Immigration experts say it’s difficult to measure the impact of the border buildup in Texas because it’s just one part of a complex, global phenomenon: Migration is increasing around the world. In countries like Honduras and Venezuela, poverty, lack of jobs, political instability and organized crime have pushed people to the US in search of a better life. This often means paying smugglers and cartels who often change their smuggling routes.

“We’ve always thought of the border as a simple line on a map, but it’s more than that, it’s an ecosystem,” said Victor M. Manjarrez Jr., who worked for the Border Patrol for 22 years and retired as the Tucson Sector. chief in 2011. “An ecosystem that is affected by variables very close and very far away, and very far away, is also outside the US, right? It’s not just about Mexico, but you’re also talking about other countries.”

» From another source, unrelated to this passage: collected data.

-- ==== Sys2Proof/Syntax.lean ====
section
/-! DEFINITION. What the outside can ask of the block. `Instr` has one constructor per row of spec/opcode_table.json:
the three operations on the pins (R130, R134, R136) and the eighteen command bytes a selected chip decodes (R110).
`EnvOp` and `HandlerOp` are the environment's changes and the operations a `DRDY` handler may issue (R53, R114, R285):
they have no stimulus word and no row in the table. -/

namespace Sys2Proof

/-- The instructions. A command-byte constructor stands for "the selected chip, in its command state, receives this
command byte": which of the two expanders or converters that is, `bus.sel` says, not the byte (R101, R110). -/
inductive Instr where
  /-- `CS line, level`: the four bits `LLLL` of the stimulus word, of which 0..8 name a line (R71, R113, R130). -/
  | cs (line : BitVec 4) (level : Level)
  /-- `XFER byte` (R134). -/
  | xfer (b : Byte)
  /-- `TICK k` (R136). -/
  | tick (k : Chan)
  | eeRead | eeWrite | eeRdsr
  | rtcRdCtrl | rtcWrCtrl | rtcRdTime | rtcWrTime
  /-- The first byte of a backplane frame: there is no command byte, so every value is the high byte (R201). -/
  | bpFrame (b : Byte)
  | ioxRead | ioxWrite
  | adcReset | adcStart | adcRdata | adcRreg | adcWreg | adcWmode
  | dacBufA | dacBufB
deriving DecidableEq, Repr

/-- A change the environment makes to an input (R52 to R55, R114). `advance d` is `ENV NOW (env.now + d)`: since `d`
is a natural number, exactly the changes that do not decrease `env.now` can be written (R52, R294; log entry 12). -/
inductive EnvOp where
  | pwrgood (k : Chan) (v : Bool)
  | rpol (k : Chan) (v : Bool)
  | advance (d : Nat)
  | outEn (k : Chan) (v : Bool)
  | load (k : Chan) (en : Bool) (ohms : Rat)
  | rprog (k : Chan) (en : Bool) (volts : Rat)
deriving DecidableEq, Repr

/-- An operation a handler may issue inside `invoke DRDY(k)`: `CS`, `XFER` or `ENV`, and no `TICK` (R285, R290). Its
`CS` names one of the nine lines by its chip, so no handler operation is out of range (log entry 17). -/
inductive HandlerOp where
  | cs (line : Chip) (level : Level)
  | xfer (b : Byte)
  | env (e : EnvOp)
deriving DecidableEq, Repr

/-- What waits at the block's pins: a stimulus word of the master or scheduler, a change by the environment
(R14, R113, R294), or the firmware registering the handler of line `k` (R301, R303). A handler is written as the
operations it will issue at each of its coming activations, the next activation first (log entry 3). -/
inductive Input where
  | word (w : Word)
  | env (e : EnvOp)
  | handler (k : Chan) (activations : List (List HandlerOp))
deriving DecidableEq, Repr

/-- Why a 16-bit word is no stimulus, or a byte no command (R71, R111, R113). -/
inductive Reject where
  /-- `bits[15:12]` is none of 1, 2, 3 (R113). -/
  | unknownKind
  /-- A bit that the format fixes at 0 is 1 (R113). -/
  | fixedBitSet
  /-- A `CS` word with `LLLL` in 9..15 (R71). -/
  | noSuchLine
  /-- A byte that is no command of the chip. On the bus this is no error (R111): the reader of a single command byte
  alone reports it. -/
  | notACommand
deriving DecidableEq, Repr

end Sys2Proof
end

More: Juárez man serving life in New Mexico gets federal prison sentence in immigration case

Some immigration policy experts credit the Biden administration for the recent decline, pointing to a winter visit by top U.S. officials — including Secretary of State Antony Blinken and Secretary of Homeland Security Alejandro Mayorkas — to Mexico to discuss immigration with their Mexican counterparts . Top U.S. and Mexican officials have touted agreements from such closed-door meetings.

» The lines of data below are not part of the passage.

/-! ### EEPROM -/

/-- R152, R156, R158: the three commands of a selected EEPROM in `Idle`, and the status byte for ever after RDSR. -/
def Obligations.EepromCommandsTakeEffect : Prop :=
  (∀ s : State, s.cfg.Wf → s.sel = some .eeprom → s.ee.ps = .idle →
    RunsAs .eeRead s.cfg.eeCmdRead s
      { s with ee := { s.ee with ps := .readAddrHigh }, trace := .ret 0x00#8 :: s.trace } ∧
    RunsAs .eeWrite s.cfg.eeCmdWrite s
      { s with ee := { s.ee with ps := .writeAddrHigh }, trace := .ret 0x00#8 :: s.trace } ∧
    RunsAs .eeRdsr s.cfg.eeCmdRdsr s
      { s with ee := { s.ee with ps := .readStatus }, trace := .ret 0x00#8 :: s.trace }) ∧
  (∀ (s : State) (b : Byte), s.sel = some .eeprom → s.ee.ps = .readStatus →
    exec (.xfer b) s = .next { s with trace := .ret s.cfg.eeStatusValue :: s.trace })

/-- R153, R154: the address travels high byte first; the high byte clears the low half, the low byte resets the cursor. -/
def Obligations.EepromAddressIsAssembledBigEndian : Prop :=
  ∀ (s : State) (b : Byte), s.sel = some .eeprom →
    (∀ p q, (p, q) ∈ [(EePs.readAddrHigh, EePs.readAddrLow), (.writeAddrHigh, .writeAddrLow)] → s.ee.ps = p →
      ∃ a : Word, a.toNat = b.toNat * 256 ∧
        exec (.xfer b) s = .next
          { s with ee := { s.ee with ps := q, address := a }, trace := .ret 0x00#8 :: s.trace }) ∧
    (∀ p q, (p, q) ∈ [(EePs.readAddrLow, EePs.read), (.writeAddrLow, .write)] → s.ee.ps = p →
      ∃ a : Word, a.toNat = s.ee.address.toNat / 256 * 256 + b.toNat ∧
        exec (.xfer b) s = .next
          { s with ee := { s.ee with ps := q, address := a, index := 0 }, trace := .ret 0x00#8 :: s.trace })

/-- R155 with R74, R160: a read data byte returns the cell at `address + index` (not reduced mod 65536), or 0x00 from an
unbacked store, and only the cursor moves, mod 64. -/
def Obligations.EepromReadByteReturnsTheCell : Prop :=
  ∀ (s : State) (b : Byte), s.sel = some .eeprom → s.ee.ps = .read →
    ∃ j : Fin 64, j.val = (s.ee.index.val + 1) % 64 ∧
      exec (.xfer b) s = .next
        { s with
          ee := { s.ee with index := j }
          trace := .ret (if s.cfg.eeBacked then Memory.read s.ee.store (s.ee.address.toNat + s.ee.index.val)
            else 0x00#8) :: s.trace }

/-- R157 with R75, R160: a write data byte lands in the cell at `address + index`; every other cell reads as before; an
unbacked store does not change at all; the cursor moves mod 64. -/
def Obligations.EepromWriteByteStoresOneCell : Prop :=
  ∀ (s : State) (b : Byte), s.sel = some .eeprom → s.ee.ps = .write →
    ∃ (j : Fin 64) (m : Memory), j.val = (s.ee.index.val + 1) % 64 ∧
      exec (.xfer b) s = .next
        { s with ee := { s.ee with index := j, store := m }, trace := .ret 0x00#8 :: s.trace } ∧
      (s.cfg.eeBacked = true → m.read (s.ee.address.toNat + s.ee.index.val) = b) ∧
      (∀ a : Nat, a ≠ s.ee.address.toNat + s.ee.index.val → m.read a = Memory.read s.ee.store a) ∧
      (s.cfg.eeBacked = false → m = s.ee.store)

/-- Derived from R78, R157, R161(b): however many data bytes a WRITE frame carries, the address stays, the cursor has
counted them mod 64, and no cell outside the 64 that start at the address has changed. -/
def Obligations.EepromFrameStaysInItsWindow : Prop :=
  ∀ (bytes : List Byte) (s : State), s.sel = some .eeprom → s.ee.ps = .write →
    ∃ t : State, bytes.foldl (fun u b => xfer b u) s = t ∧ t.sel = some .eeprom ∧ t.ee.ps = .write ∧
      t.ee.address = s.ee.address ∧ t.ee.index.val = (s.ee.index.val + bytes.length) % 64 ∧
      ∀ a : Nat, (a < s.ee.address.toNat ∨ s.ee.address.toNat + 63 < a) →
        Memory.read t.ee.store a = Memory.read s.ee.store a

/-- R161(a), the source's own property: at most 64 bytes written by one frame are what a read frame at the same address
then returns, byte for byte. The frames are those of R115, waiting at the pins of any state. -/
def Obligations.EepromReadsBackWhatAFrameWrote : Prop :=
  ∀ (s : State) (a : Word) (bytes : List Byte), s.cfg.Wf → s.cfg.eeBacked = true → bytes.length ≤ 64 →
    s.inputs = eeWr s.cfg a bytes ++ eeRd s.cfg a bytes.length →
    ∃ t : State, Host.Core.run Sys2Proof.core s.inputs.length s = .next t ∧ t.inputs = [] ∧
      t.trace = (bytes.map Output.ret).reverse ++ List.replicate (bytes.length + 6) (Output.ret 0x00#8) ++ s.trace

/-- Derived from the store's canonical form: stores that read alike everywhere are equal, so a claim about what is
stored is a claim about reads. -/
def Obligations.StoresThatReadAlikeAreEqual : Prop :=
  ∀ m n : Memory, m.wf → n.wf → (∀ a : Nat, m.read a = n.read a) → m = n

/-! ### RTC -/

/-- R177 and R178: the control exchange, command and two data bytes each way. -/
def Obligations.RtcControlRegistersExchange : Prop :=
  (∀ s : State, s.cfg.Wf → s.sel = some .rtc → s.rtc.ps = .idle →
    RunsAs .rtcRdCtrl s.cfg.rtcCmdRdCtrl s
      { s with rtc := { s.rtc with ps := .rdCtrl1 }, trace := .ret 0x00#8 :: s.trace } ∧
    RunsAs .rtcWrCtrl s.cfg.rtcCmdWrCtrl s
      { s with rtc := { s.rtc with ps := .wrCtrl1 }, trace := .ret 0x00#8 :: s.trace }) ∧
  (∀ (s : State) (b : Byte), s.sel = some .rtc →
    (s.rtc.ps = .rdCtrl1 → exec (.xfer b) s = .next
      { s with rtc := { s.rtc with ps := .rdCtrl2 }, trace := .ret s.rtc.ctrl1 :: s.trace }) ∧
    (s.rtc.ps = .rdCtrl2 → exec (.xfer b) s = .next
      { s with rtc := { s.rtc with ps := .idle }, trace := .ret s.rtc.ctrl2 :: s.trace }) ∧
    (s.rtc.ps = .wrCtrl1 → exec (.xfer b) s = .next
      { s with rtc := { s.rtc with ps := .wrCtrl2, ctrl1 := b }, trace := .ret 0x00#8 :: s.trace }) ∧
    (s.rtc.ps = .wrCtrl2 → exec (.xfer b) s = .next
      { s with rtc := { s.rtc with ps := .idle, ctrl2 := b }, trace := .ret 0x00#8 :: s.trace }))

/-- R179 and R180: the time-read command, and the seven bytes of the chain, each derived from the present time at its
own exchange; a year outside 2000..2099 returns some byte, and nothing is claimed of which. -/
def Obligations.RtcReadChainReturnsThePresentTime : Prop :=
  (∀ s : State, s.cfg.Wf → s.sel = some .rtc → s.rtc.ps = .idle →
    RunsAs .rtcRdTime s.cfg.rtcCmdRdTime s
      { s with rtc := { s.rtc with ps := .rdSeconds }, trace := .ret 0x00#8 :: s.trace }) ∧
  (∀ (s : State) (b : Byte) (T : Civil), s.sel = some .rtc → T = breakTime (s.rtc.offset + s.env.now) →
    (∀ p v q, (p, v, q) ∈
        [(RtcPs.rdSeconds, T.second, RtcPs.rdMinutes), (.rdMinutes, T.minute, .rdHours), (.rdHours, T.hour, .rdDays),
          (.rdDays, T.day, .rdWeekdays), (.rdWeekdays, T.weekday, .rdMonths), (.rdMonths, T.month, .rdYears)] →
      s.rtc.ps = p →
      exec (.xfer b) s = .next { s with rtc := { s.rtc with ps := q }, trace := .ret (toBcd v) :: s.trace }) ∧
    (s.rtc.ps = .rdYears → 2000 ≤ T.year → T.year ≤ 2099 →
      exec (.xfer b) s = .next
        { s with rtc := { s.rtc with ps := .idle }, trace := .ret (toBcd (T.year - 2000)) :: s.trace }) ∧
    (s.rtc.ps = .rdYears → (T.year < 2000 ∨ 2099 < T.year) →
      ∃ r : Byte, exec (.xfer b) s = .next
        { s with rtc := { s.rtc with ps := .idle }, trace := .ret r :: s.trace, draws := s.draws + 1 }))

/-- R181, R182 and R183: the time-write command, and each byte of the chain: a BCD value that gives a valid record moves
the offset so that this record is the present time; the weekday byte moves the chain only. -/
def Obligations.RtcWriteChainSetsOneFieldAtATime : Prop :=
  (∀ s : State, s.cfg.Wf → s.sel = some .rtc → s.rtc.ps = .idle →
    RunsAs .rtcWrTime s.cfg.rtcCmdWrTime s
      { s with rtc := { s.rtc with ps := .wrSeconds }, trace := .ret 0x00#8 :: s.trace }) ∧
  (∀ (s : State) (b : Byte) (T : Civil), s.sel = some .rtc → T = breakTime (s.rtc.offset + s.env.now) →
    bcdOk b = true →
    ∀ p T' q, (p, T', q) ∈
        [(RtcPs.wrSeconds, { T with second := fromBcd b }, RtcPs.wrMinutes),
          (.wrMinutes, { T with minute := fromBcd b }, .wrHours), (.wrHours, { T with hour := fromBcd b }, .wrDays),
          (.wrDays, { T with day := fromBcd b }, .wrWeekdays), (.wrMonths, { T with month := fromBcd b }, .wrYears),
          (.wrYears, { T with year := 2000 + fromBcd b }, .idle)] →
      s.rtc.ps = p → T'.valid = true →
      exec (.xfer b) s = .next
        { s with
          rtc := { s.rtc with ps := q, offset := makeTime T' - s.env.now }
          trace := .ret 0x00#8 :: s.trace }) ∧
  (∀ (s : State) (b : Byte), s.sel = some .rtc → s.rtc.ps = .wrWeekdays →
    exec (.xfer b) s = .next { s with rtc := { s.rtc with ps := .wrMonths }, trace := .ret 0x00#8 :: s.trace })

/-- From R184: a byte that is not BCD, or a value that makes the record invalid, leaves some offset, nothing being
claimed of which; the chain advances as for a valid byte and nothing stops. -/
def Obligations.RtcInvalidWriteLeavesSomeOffset : Prop :=
  ∀ (s : State) (b : Byte) (T : Civil), s.sel = some .rtc → T = breakTime (s.rtc.offset + s.env.now) →
    ∀ p T' q, (p, T', q) ∈
        [(RtcPs.wrSeconds, { T with second := fromBcd b }, RtcPs.wrMinutes),
          (.wrMinutes, { T with minute := fromBcd b }, .wrHours), (.wrHours, { T with hour := fromBcd b }, .wrDays),
          (.wrDays, { T with day := fromBcd b }, .wrWeekdays), (.wrMonths, { T with month := fromBcd b }, .wrYears),
          (.wrYears, { T with year := 2000 + fromBcd b }, .idle)] →
      s.rtc.ps = p → (bcdOk b = false ∨ T'.valid = false) →
      ∃ x : Int, exec (.xfer b) s = .next
        { s with
          rtc := { s.rtc with ps := q, offset := x }
          trace := .ret 0x00#8 :: s.trace
          draws := s.draws + 1 }

/-- R171 and R172: the two BCD conversions are inverse to each other on 0..99 and on the bytes of two decimal digits. -/
def Obligations.BcdConversionsAreInverse : Prop :=
  (∀ v : Int, 0 ≤ v → v ≤ 99 →
    bcdOk (toBcd v) = true ∧ fromBcd (toBcd v) = v ∧ ((toBcd v).toNat : Int) = v / 10 * 16 + v % 10) ∧
  (∀ b : Byte, bcdOk b = true ↔ b.toNat / 16 ≤ 9 ∧ b.toNat % 16 ≤ 9) ∧
  (∀ b : Byte, bcdOk b = true →
    fromBcd b = (b.toNat / 16 : Nat) * 10 + (b.toNat % 16 : Nat) ∧ toBcd (fromBcd b) = b)

/-- From R174, every instant breaks into a valid record, and by R175 `make_time` of a valid record is the one instant that
breaks into it, in its first six fields. -/
def Obligations.CalendarBreaksAndMakesTheSameInstants : Prop :=
  (∀ t : Int, (breakTime t).valid = true) ∧
  (∀ (t : Int) (r : Civil), r.valid = true →
    ((breakTime t = { r with weekday := (breakTime t).weekday }) ↔ t = makeTime r))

Immigration experts pointed out that concerns at the U.S.-Mexico border have subsided in the first three months of the year — a period that would normally see an increase as migrants try to make the journey before the summer heat arrives.

Another big change last year was the expiration of Title 42, a policy launched by the Trump administration at the start of the COVID-19 pandemic that allowed U.S. border officials to quickly remove migrants into Mexico without allowing them stand to apply for asylum.

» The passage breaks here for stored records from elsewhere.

-- ==== Sys2Proof/Laws/Chips.lean ====
section
/-! SUPPORT. What one byte can do to each chip: the footprint of each transfer function, said once. -/

namespace Sys2Proof.Machine

/-- A byte to the EEPROM changes the EEPROM only; the store changes only in `Write`, by one `MemWrite` (R151, R161). -/
theorem eeTransfer_shape (b : Byte) (s : State) :
    ∃ e, (eeTransfer b s).1 = s.setEe e ∧
      (e.store = s.ee.store ∨
        s.ee.ps = .write ∧ e.store = memWrite s.cfg s.ee.store (cellOf s.ee.address s.ee.index) b) := by
  unfold eeTransfer
  split
  · unfold eeCommand
    split
    · exact ⟨_, rfl, .inl rfl⟩
    · exact ⟨_, rfl, .inl rfl⟩
    · exact ⟨_, rfl, .inl rfl⟩
    · exact ⟨s.ee, rfl, .inl rfl⟩
  · exact ⟨_, rfl, .inl rfl⟩
  · exact ⟨_, rfl, .inl rfl⟩
  · exact ⟨_, rfl, .inl rfl⟩
  · exact ⟨_, rfl, .inl rfl⟩
  · exact ⟨_, rfl, .inl rfl⟩
  · next h => exact ⟨_, rfl, .inr ⟨h, rfl⟩⟩
  · exact ⟨s.ee, rfl, .inl rfl⟩

/-- The seven states in which a byte is a time field to write. -/
def RtcPs.writesTime : RtcPs → Bool
  | .wrSeconds | .wrMinutes | .wrHours | .wrDays | .wrMonths | .wrYears => true
  | _ => false

/-- All a setter can do: the offset and perhaps one draw (R182, R184). -/
theorem setField_shape (f : Field) (b : Byte) (s : State) :
    ∃ x d, setField f b s = { s with rtc := { s.rtc with offset := x }, draws := d } := by
  unfold setField
  split
  · exact ⟨_, s.draws, rfl⟩
  · exact ⟨_, _, rfl⟩

theorem rtcReadField_shape (f : Field) (n : RtcPs) (s : State) :
    ∃ d, (rtcReadField f n s).1 = { s with rtc := { s.rtc with ps := n }, draws := d } := by
  unfold rtcReadField
  cases f <;> simp only
  all_goals first
    | exact ⟨s.draws, rfl⟩
    | (split
       · exact ⟨s.draws, rfl⟩
       · exact ⟨_, rfl⟩)

theorem rtcWriteField_shape (f : Field) (b : Byte) (n : RtcPs) (s : State) :
    ∃ x d, (rtcWriteField f b n s).1 = { s with rtc := { s.rtc with ps := n, offset := x }, draws := d } := by
  obtain ⟨x, d, h⟩ := setField_shape f b s
  refine ⟨x, d, ?_⟩
  unfold rtcWriteField
  rw [h]
  rfl

/-- A byte to the RTC changes the RTC only, perhaps taking a draw; each control register changes only on its own written
byte, the offset only on a written time field (R176 to R184). -/
theorem rtcTransfer_shape (b : Byte) (s : State) :
    ∃ r d, (rtcTransfer b s).1 = { s with rtc := r, draws := d } ∧
      (r.ctrl1 = s.rtc.ctrl1 ∨ s.rtc.ps = .wrCtrl1) ∧ (r.ctrl2 = s.rtc.ctrl2 ∨ s.rtc.ps = .wrCtrl2) ∧
      (r.offset = s.rtc.offset ∨ s.rtc.ps.writesTime = true) := by
  have read : ∀ f n, ∃ r d, (rtcReadField f n s).1 = { s with rtc := r, draws := d } ∧
      r.ctrl1 = s.rtc.ctrl1 ∧ r.ctrl2 = s.rtc.ctrl2 ∧ r.offset = s.rtc.offset := by
    intro f n
    obtain ⟨d, h⟩ := rtcReadField_shape f n s
    exact ⟨_, d, h, rfl, rfl, rfl⟩
  have written : ∀ f n, ∃ r d, (rtcWriteField f b n s).1 = { s with rtc := r, draws := d } ∧
      r.ctrl1 = s.rtc.ctrl1 ∧ r.ctrl2 = s.rtc.ctrl2 := by
    intro f n
    obtain ⟨x, d, h⟩ := rtcWriteField_shape f b n s
    exact ⟨_, d, h, rfl, rfl⟩
  cases hp : s.rtc.ps <;> simp only [rtcTransfer, hp]
  case idle =>
    unfold rtcCommand
    split
    · exact ⟨_, s.draws, rfl, .inl rfl, .inl rfl, .inl rfl⟩
    · exact ⟨_, s.draws, rfl, .inl rfl, .inl rfl, .inl rfl⟩
    · exact ⟨_, s.draws, rfl, .inl rfl, .inl rfl, .inl rfl⟩
    · exact ⟨_, s.draws, rfl, .inl rfl, .inl rfl, .inl rfl⟩
    · exact ⟨s.rtc, s.draws, rfl, .inl rfl, .inl rfl, .inl rfl⟩
  case wrCtrl1 => exact ⟨_, s.draws, rfl, .inr trivial, .inl rfl, .inl rfl⟩
  case wrCtrl2 => exact ⟨_, s.draws, rfl, .inl rfl, .inr trivial, .inl rfl⟩
  case rdCtrl1 | rdCtrl2 | wrWeekdays => exact ⟨_, s.draws, rfl, .inl rfl, .inl rfl, .inl rfl⟩
  case wrSeconds | wrMinutes | wrHours | wrDays | wrMonths | wrYears =>
    obtain ⟨r, d, h, h1, h2⟩ := written _ _
    exact ⟨r, d, h, .inl h1, .inl h2, .inr rfl⟩
  all_goals
    obtain ⟨r, d, h, h1, h2, h3⟩ := read _ _
    exact ⟨r, d, h, .inl h1, .inl h2, .inl h3⟩

/-- A byte to the backplane changes the backplane only, and what is displayed only on the low byte (R201 to R203). -/
theorem bpTransfer_shape (b : Byte) (s : State) :
    ∃ x : Backplane, (bpTransfer b s).1 = s.setBp x ∧ (x = s.bp ∨ x.ps = .done ∨ lo8 x.shift = 0x00#8) ∧
      (x.display = s.bp.display ∨ s.bp.ps = .low) := by
  unfold bpTransfer
  split
  · exact ⟨_, rfl, .inr (.inr (lo8_word _ _)), .inl rfl⟩
  · next h => exact ⟨_, rfl, .inr (.inl rfl), .inr h⟩
  · exact ⟨s.bp, rfl, .inl rfl, .inl rfl⟩

/-- A byte to an IO expander changes that expander only, and never a transient flag (R211 to R219, R35). -/
theorem ioxTransfer_shape (k : Chan) (b : Byte) (s : State) :
    ∃ ps i regs, (ioxTransfer k b s).1 = s.setIo k { s.io.get k with ps := ps, index := i, regs := regs } ∧
      regs.length = (s.io.get k).regs.length ∧ (regs = (s.io.get k).regs ∨ (s.io.get k).ps = .wrData) := by
  have same : s = s.setIo k (s.io.get k) := by simp [State.setIo]
  unfold ioxTransfer
  split
  · unfold ioxCommand
    split
    · exact ⟨_, _, _, rfl, rfl, .inl rfl⟩
    · exact ⟨_, _, _, rfl, rfl, .inl rfl⟩
    · exact ⟨_, _, _, same, rfl, .inl rfl⟩
  · exact ⟨_, _, _, rfl, rfl, .inl rfl⟩
  · exact ⟨_, _, _, rfl, rfl, .inl rfl⟩
  · exact ⟨_, _, _, same, rfl, .inl rfl⟩
  · next h => exact ⟨_, _, _, rfl, by simp, .inr h⟩

/-- The mode register selects a measured quantity (R241). -/
def Adc.measures (cfg : Cfg) (x : Adc) : Bool :=
  decide (x.mode = cfg.adcModeUMon) || decide (x.mode = cfg.adcModeIMon)

/-- A result computation runs the model for a measured quantity, and changes nothing otherwise (R241). -/
theorem adcResult_state (k : Chan) (s : State) :
    (adcResult k s).1 = if (s.adc.get k).measures s.cfg then updateValues k s else s := by
  unfold adcResult Adc.measures
  by_cases h1 : (s.adc.get k).mode = s.cfg.adcModeUMon
  · simp [h1]
  · by_cases h2 : (s.adc.get k).mode = s.cfg.adcModeIMon
    · simp only [h2, if_true, decide_true, Bool.or_true]
      split <;> rfl
    · simp only [h1, h2, if_false, decide_false, Bool.or_self, Bool.false_eq_true]
      split
      · rfl
      · split <;> rfl

/-- All a byte to an ADC can do: that ADC, whose set-points and depth stay, whose registers change only on a register or
mode byte, and whose pending bit is not cleared; and, in a result read of a measured quantity, what the electrical model
does (R231 to R244). -/
theorem adcTransfer_shape (k : Chan) (b : Byte) (s : State) :
    ∃ t ps i regs st,
      (adcTransfer k b s).1 = t.setAdc k { t.adc.get k with ps := ps, index := i, regs := regs, start := st } ∧
      regs.length = (s.adc.get k).regs.length ∧
      (regs = (s.adc.get k).regs ∨ (s.adc.get k).ps = .regWrite ∨ (s.adc.get k).ps = .modeWrite) ∧
      ((s.adc.get k).start = true → st = true) ∧
      (t = s ∨ t = updateValues k s ∧ (s.adc.get k).measures s.cfg = true ∧
        ((s.adc.get k).ps = .dataMsb ∨ (s.adc.get k).ps = .dataLsb)) := by
  have same : s = s.setAdc k (s.adc.get k) := by simp [State.setAdc]
  have result : ∀ p, (s.adc.get k).ps = .dataMsb ∨ (s.adc.get k).ps = .dataLsb →
      ∃ t ps i regs st, setAdcPs k p (adcResult k s).1 =
          t.setAdc k { t.adc.get k with ps := ps, index := i, regs := regs, start := st } ∧
        regs.length = (s.adc.get k).regs.length ∧
        (regs = (s.adc.get k).regs ∨ (s.adc.get k).ps = .regWrite ∨ (s.adc.get k).ps = .modeWrite) ∧
        ((s.adc.get k).start = true → st = true) ∧
        (t = s ∨ t = updateValues k s ∧ (s.adc.get k).measures s.cfg = true ∧
          ((s.adc.get k).ps = .dataMsb ∨ (s.adc.get k).ps = .dataLsb)) := by
    intro p hp
    rw [adcResult_state]
    split
    · next hm =>
      obtain ⟨cv, cc, u, i, d, -, h⟩ := updateValues_shape k s
      refine ⟨updateValues k s, p, _, _, _, rfl, ?_, .inl ?_, ?_, .inr ⟨rfl, hm, hp⟩⟩ <;> (rw [h]; simp)
    · exact ⟨s, p, _, _, _, rfl, rfl, .inl rfl, id, .inl rfl⟩
  unfold adcTransfer
  split
  · unfold adcCommand
    split
    · exact ⟨s, _, _, _, _, same, rfl, .inl rfl, id, .inl rfl⟩
    · exact ⟨s, _, _, _, _, rfl, rfl, .inl rfl, fun _ => rfl, .inl rfl⟩
    · exact ⟨s, _, _, _, _, rfl, rfl, .inl rfl, id, .inl rfl⟩
    · exact ⟨s, _, _, _, _, rfl, rfl, .inl rfl, id, .inl rfl⟩
    · exact ⟨s, _, _, _, _, rfl, rfl, .inl rfl, id, .inl rfl⟩
    · exact ⟨s, _, _, _, _, rfl, rfl, .inl rfl, id, .inl rfl⟩
    · exact ⟨s, _, _, _, _, same, rfl, .inl rfl, id, .inl rfl⟩
  · exact ⟨s, _, _, _, _, rfl, rfl, .inl rfl, id, .inl rfl⟩
  · next hp => exact ⟨s, _, _, _, _, rfl, by simp, .inr (.inl hp), id, .inl rfl⟩
  · next hp => exact ⟨s, _, _, _, _, rfl, by simp, .inr (.inr hp), id, .inl rfl⟩
  · next hp => exact result .dataLsb (.inl hp)
  · next hp => exact result .idle (.inr hp)

/-- All a byte to a DAC can do short of a commit is to the DAC itself; in `Lsb` it is the commit (R271 to R274). -/
theorem dacTransfer_shape (tick : Chan → State → State) (k : Chan) (b : Byte) (s : State) :
    (∃ x, (dacTransferWith tick k b s).1 = s.setDac k x) ∨
      (s.dac.get k).ps = .lsb ∧
        (dacTransferWith tick k b s).1 =
          setDacValueWith tick k (s.dac.get k).buf (word (s.dac.get k).msb b)
            (s.setDac k { s.dac.get k with ps := .idle }) := by
  have same : s = s.setDac k (s.dac.get k) := by simp [State.setDac]
  cases hp : (s.dac.get k).ps <;> simp only [dacTransferWith, hp]
  case idle =>
    unfold dacCommand
    split
    · exact .inl ⟨_, rfl⟩
    · exact .inl ⟨_, rfl⟩
    · exact .inl ⟨_, same⟩
  case msb => exact .inl ⟨_, rfl⟩
  case lsb => exact .inr ⟨trivial, rfl⟩

end Sys2Proof.Machine
end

Many of those migrants would try to cross again — and each time they were stopped, it was counted as an encounter, increasing the number of encounters, said Guadalupe Correa-Cabrera, a professor at George Mason University who has researched the border and relations between the US and Mexico. .

According to Border Patrol data, encounters with migrants decreased immediately after the end of Title 42, but increased again toward the end of 2023.

“How are we going to attribute the increase or decrease to Border Patrol or to Operation Lone Star?” said Correa-Cabrera. “It’s difficult. It’s impossible to know.”

Disclosure: Rice University is a financial supporter of The Texas Tribune, a nonprofit, nonpartisan news organization funded in part by donations from members, foundations and corporate sponsors. Financial supporters play no role in the Tribune’s journalism.